(Stored data entries)
BEGIN
-- ==== Sys2Proof/Decode.lean ====
section
/-! DEFINITION. No row of spec/opcode_table.json gives bits to a command: the rows are events of the part, not words of a
program, so no word spells one. -/

namespace Sys2Proof

/-- The command that a word spells by the table's bits: none, for the table gives no row any bits. -/
def decodeTableWord (_nbits _w : Nat) : Option Instr := none

end Sys2Proof
end

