-- ==== Sys2Proof/Machine/CellFormat.lean ====
section
/-! DEFINITION. How a management cell is made: its bytes, the layout of values in it, the check over it and the link address
it carries (R22, R163, R164, R183). The state after reset holds such a cell, the notice of the first outbound superframe (R23). -/

namespace Sys2Proof.Machine

/-! ### Cells -/

/-- A management cell: its 56 bytes, byte 0 first (R163). -/
abbrev Cell := List Byte

/-- A cell the part has made, before its origin, padding and check are put in (R163, R164, R173). -/
structure MadeCell where
  destination : Byte
  kind : Byte
  status : Byte
  tag : Byte
  target : Byte
  index : Byte
  count : Byte
  payload : List Byte
  deriving DecidableEq, Repr, Inhabited

/-! ### Layout of values (R183) -/

/-- A 16-bit word, most significant byte first. -/
def bytes16 (w : BitVec 16) : List Byte := [w.extractLsb' 8 8, w.extractLsb' 0 8]
/-- A 32-bit word, most significant byte first. -/
def bytes32 (w : BitVec 32) : List Byte :=
  [w.extractLsb' 24 8, w.extractLsb' 16 8, w.extractLsb' 8 8, w.extractLsb' 0 8]
/-- A signed 16-bit count. -/
def bytesInt (i : Int) : List Byte := bytes16 (BitVec.ofInt 16 i)
/-- A signed 16-bit count that may be absent, 0x8000 when it is. -/
def bytesOptInt : Option Int → List Byte
  | some i => bytesInt i
  | none => bytes16 0x8000
/-- An unsigned 16-bit count. -/
def bytesNat (n : Nat) : List Byte := bytes16 (BitVec.ofNat 16 n)
/-- An unsigned 8-bit count. -/
def byteNat (n : Nat) : Byte := BitVec.ofNat 8 n
/-- A mark: bit `i` of a byte, 1 when set. -/
def mark (b : Bool) (i : Nat) : Byte := if b then BitVec.twoPow 8 i else 0

/-! ### The check (R164) -/

/-- One bit of the CRC register's division by x^16 + x^12 + x^5 + 1. -/
def crcShift (r : BitVec 16) : BitVec 16 := if r.msb then (r <<< 1) ^^^ 0x1021 else r <<< 1

/-- The CRC register after one more byte, taken most significant bit first. -/
def crcByte (r : BitVec 16) (b : Byte) : BitVec 16 :=
  let r := r ^^^ (b ++ (0 : BitVec 8))
  crcShift (crcShift (crcShift (crcShift (crcShift (crcShift (crcShift (crcShift r)))))))

/-- The CRC over bytes, from a register of all ones and with no inversion of the result. -/
def crc (bytes : List Byte) : BitVec 16 := bytes.foldl crcByte 0xFFFF

/-- A made cell as the Link Transmitter copies it: with its origin, its padding of 0 and its check (R163, R164). -/
def MadeCell.toCell (m : MadeCell) (origin : Byte) : Cell :=
  let body := [m.destination, origin, m.kind, m.status, m.tag, m.target, m.index, m.count, byteNat m.payload.length] ++
    m.payload ++ List.replicate (45 - m.payload.length) 0
  body ++ bytes16 (crc body)

/-- The link address: 0x40 plus the value of the address straps (R22). -/
def linkAddress (s : Straps) : Byte := 0x40 + s.address.setWidth 8

end Sys2Proof.Machine
end

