-- ==== Sys2Proof/Machine/Cues.lean ====
section
/-! DEFINITION. The Cue Queue: the due check of a boundary, and the commands CUE_POST and CUE_WITHDRAW (chapter 6). -/

namespace Sys2Proof.Machine

/-! ### The due check (R124, R125) -/

/-- Whether a boundary makes an entry DUE: it is PENDING and its due block is at or before the boundary (R124). An entry accepted late
outside RUNNING is judged the same way: assumption 30. -/
def Cue.becomesDue (c : Cue) (t : LinkTime) : Bool := !c.due && atOrBefore c.block t

/-- An entry after the due check of a boundary: one that becomes DUE after its due block carries the late mark (R124). -/
def Cue.checkDue (t : LinkTime) (c : Cue) : Cue :=
  if c.becomesDue t then { c with due := true, late := c.late || before c.block t } else c

/-- The programmes whose SEGMENT entries become DUE at a boundary (R125). -/
def State.dueSegments (s : State) (t : LinkTime) : ProgSet :=
  progSetOf fun p => s.cues.any fun c => c.prog == p && c.kind == CueKind.segment && c.becomesDue t

/-- The segment-start set the Cue Queue hands the Meter at a boundary: the SEGMENT entries that become DUE there and the owed
segment set (R125). -/
def State.cueStarts (s : State) (t : LinkTime) : ProgSet := s.dueSegments t ||| s.owed

/-- Whether a boundary makes an entry DUE late, which claims CUE_LATE once (R124). An entry that carries the late mark from its
acceptance counts by its due block alone: assumption 30. -/
def State.dueLate (s : State) (t : LinkTime) : Bool := s.cues.any fun c => c.becomesDue t && before c.block t

/-- The due check of an input-side boundary in RUNNING, but for its claim: entries become DUE in their places, the owed segment set
is emptied into the boundary's set, and an entry that becomes eligible cancels (R124 to R126). -/
def State.dueCheck (s : State) (t : LinkTime) : State :=
  offerCues s { s with cues := s.cues.map (Cue.checkDue t), owed := 0 }

/-! ### CUE_POST (R115 to R122) -/

/-- The fields of a cue as a request carries them (section 8.12, cue operands). -/
structure CueOperands where
  time : LinkTime
  kind : CueKind
  profile : Option ProfileNo
  gain : Option Int
  snap : Bool
  deriving DecidableEq, Repr

/-- Whether a kind takes the fields given: a required field is present, a field not taken is absent, and snap is clear where it
is not taken (R116). -/
def CueKind.takes (k : CueKind) (profile gain snap : Bool) : Bool :=
  match k with
  | .segment => true
  | .switch => profile && !gain && !snap
  | .hold => !profile && !gain && !snap
  | .release => !profile && !gain && !snap
  | .preset => !profile && gain

/-- An optional field: read only where its mark is set; none where it is then missing or out of range (R171, R183). -/
def optionalField {α : Type} (marked : Bool) (field : Option α) : Option (Option α) :=
  if marked then field.map some else some none

/-- The cue operands of a request, or none where a check of R118, row 3, fails or one of them is missing. -/
def Cell.cueOperands (c : Cell) : Option CueOperands :=
  match Cell.operand32 c 0, (Cell.operand c 4).bind cueKindOf, Cell.operand c 5 with
  | some time, some kind, some marks =>
    match optionalField (markBit marks 0) (Cell.profileOperand c 6), optionalField (markBit marks 1) (Cell.gainOperand c 7) with
    | some profile, some gain =>
      if kind.takes profile.isSome gain.isSome (markBit marks 2) then some ⟨time, kind, profile, gain, markBit marks 2⟩
      else none
    | _, _ => none
  | _, _, _ => none

/-- Whether an entry names a programme and a due block. -/
def Cue.names (p : Prog) (d : LinkTime) (c : Cue) : Bool := c.prog == p && c.block == d

/-- A cue inserted by the scan of R119: before the first entry whose due block is after its own, or at the tail. -/
def insertCue (new : Cue) : List Cue → List Cue
  | [] => [new]
  | c :: rest => if after c.block new.block then new :: c :: rest else c :: insertCue new rest

/-- The far limit of a lead, 2^27 frames (R118). -/
def farLead : Nat := 134217728

/-- The greatest lateness that is near, 768 frames (R117). -/
def nearLateness : Nat := 768

/-- An accepted post takes its place in the queue (R119 to R122): a matching PENDING entry is removed first; a passed block
claims CUE_LATE; an insertion that brings the occupancy up to the warning level claims CUE_WARN; a late SEGMENT accepted DUE
joins the owed segment set; an entry that becomes eligible cancels. -/
def State.insertPosted (s : State) (new : Cue) (replaced : Bool) : State :=
  let kept := s.cues.filter fun c => !(Cue.names new.prog new.block c && !c.due)
  let cues := insertCue new kept
  offerCues s ((({ s with
      cues := cues
      owed := if new.due && new.kind == CueKind.segment then ProgSet.insert s.owed new.prog else s.owed }).claimIf
    new.late .cueLate).claimIf
    (!replaced && decide (s.cues.length < s.notice.warnLevel) && decide (s.notice.warnLevel ≤ cues.length)) .cueWarn)

/-- CUE_POST with its checks in the order of R118. -/
def postCue (c : Cell) (s : State) : State :=
  match Cell.programme c with
  | none => s.answer c .badIndex []
  | some p =>
    if !s.opened p then s.answer c .badState []
    else
      match Cell.cueOperands c with
      | none => s.answer c .badValue []
      | some o =>
        let d := dueBlock o.time
        let now := s.currentTime
        let b := currentBoundary now
        let ahead := after d b
        let matching := s.cues.filter (Cue.names p d)
        if ahead && decide (farLead < (d - now).toNat) then s.answer c .cueFar (bytes32 d ++ bytes32 now)
        else if !ahead && decide (nearLateness < (b - d).toNat) then s.answer c .cueLate (bytes32 d ++ bytes32 now)
        else if matching.any (·.due) then s.answer c .badState (bytes32 d)
        else if 32 ≤ s.cues.length ∧ matching.isEmpty then s.answer c .queueFull [byteNat s.cues.length]
        else
          let due := !ahead && s.rx.lock == .running
          let replaced := !matching.isEmpty
          let s1 := s.insertPosted
            { prog := p, block := d, kind := o.kind, profile := o.profile, gain := o.gain, snap := o.snap, due := due,
              late := !ahead } replaced
          s1.answer c .done (bytes32 d ++ [mark due 0 ||| mark (!ahead) 1 ||| mark replaced 2, byteNat s1.cues.length])

/-- CUE_POST (R118): checks a cue and inserts it. -/
def execCuePost (s : State) : Host.Outcome State Fault Refusal := .next (onRequest 0x09 postCue s)

/-! ### CUE_WITHDRAW (R134) -/

/-- CUE_WITHDRAW with its checks in the order of R134. -/
def withdrawCue (c : Cell) (s : State) : State :=
  match Cell.programme c, Cell.operand32 c 0 with
  | none, _ => s.answer c .badIndex []
  | some _, none => s.answer c .badValue []
  | some p, some time =>
    match s.cues.find? (Cue.names p (dueBlock time)) with
    | none => s.answer c .badIndex []
    | some e =>
      if e.due then s.answer c .badState []
      else
        let kept := s.cues.filter fun x => !Cue.names p (dueBlock time) x
        (s.setCues kept).answer c .done [byteNat kept.length]

/-- CUE_WITHDRAW (R134): removes a PENDING entry. -/
def execCueWithdraw (s : State) : Host.Outcome State Fault Refusal := .next (onRequest 0x0A withdrawCue s)

end Sys2Proof.Machine
end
END
EXERCISE DETAILS:
Only the lines with the string "payload" are wanted; pick them out of the records above and copy them.

ANSWER SECTION:
  payload : List Byte
  let body := [m.destination, origin, m.kind, m.status, m.tag, m.target, m.index, m.count, byteNat m.payload.length] ++
    m.payload ++ List.replicate (45 - m.payload.length) 0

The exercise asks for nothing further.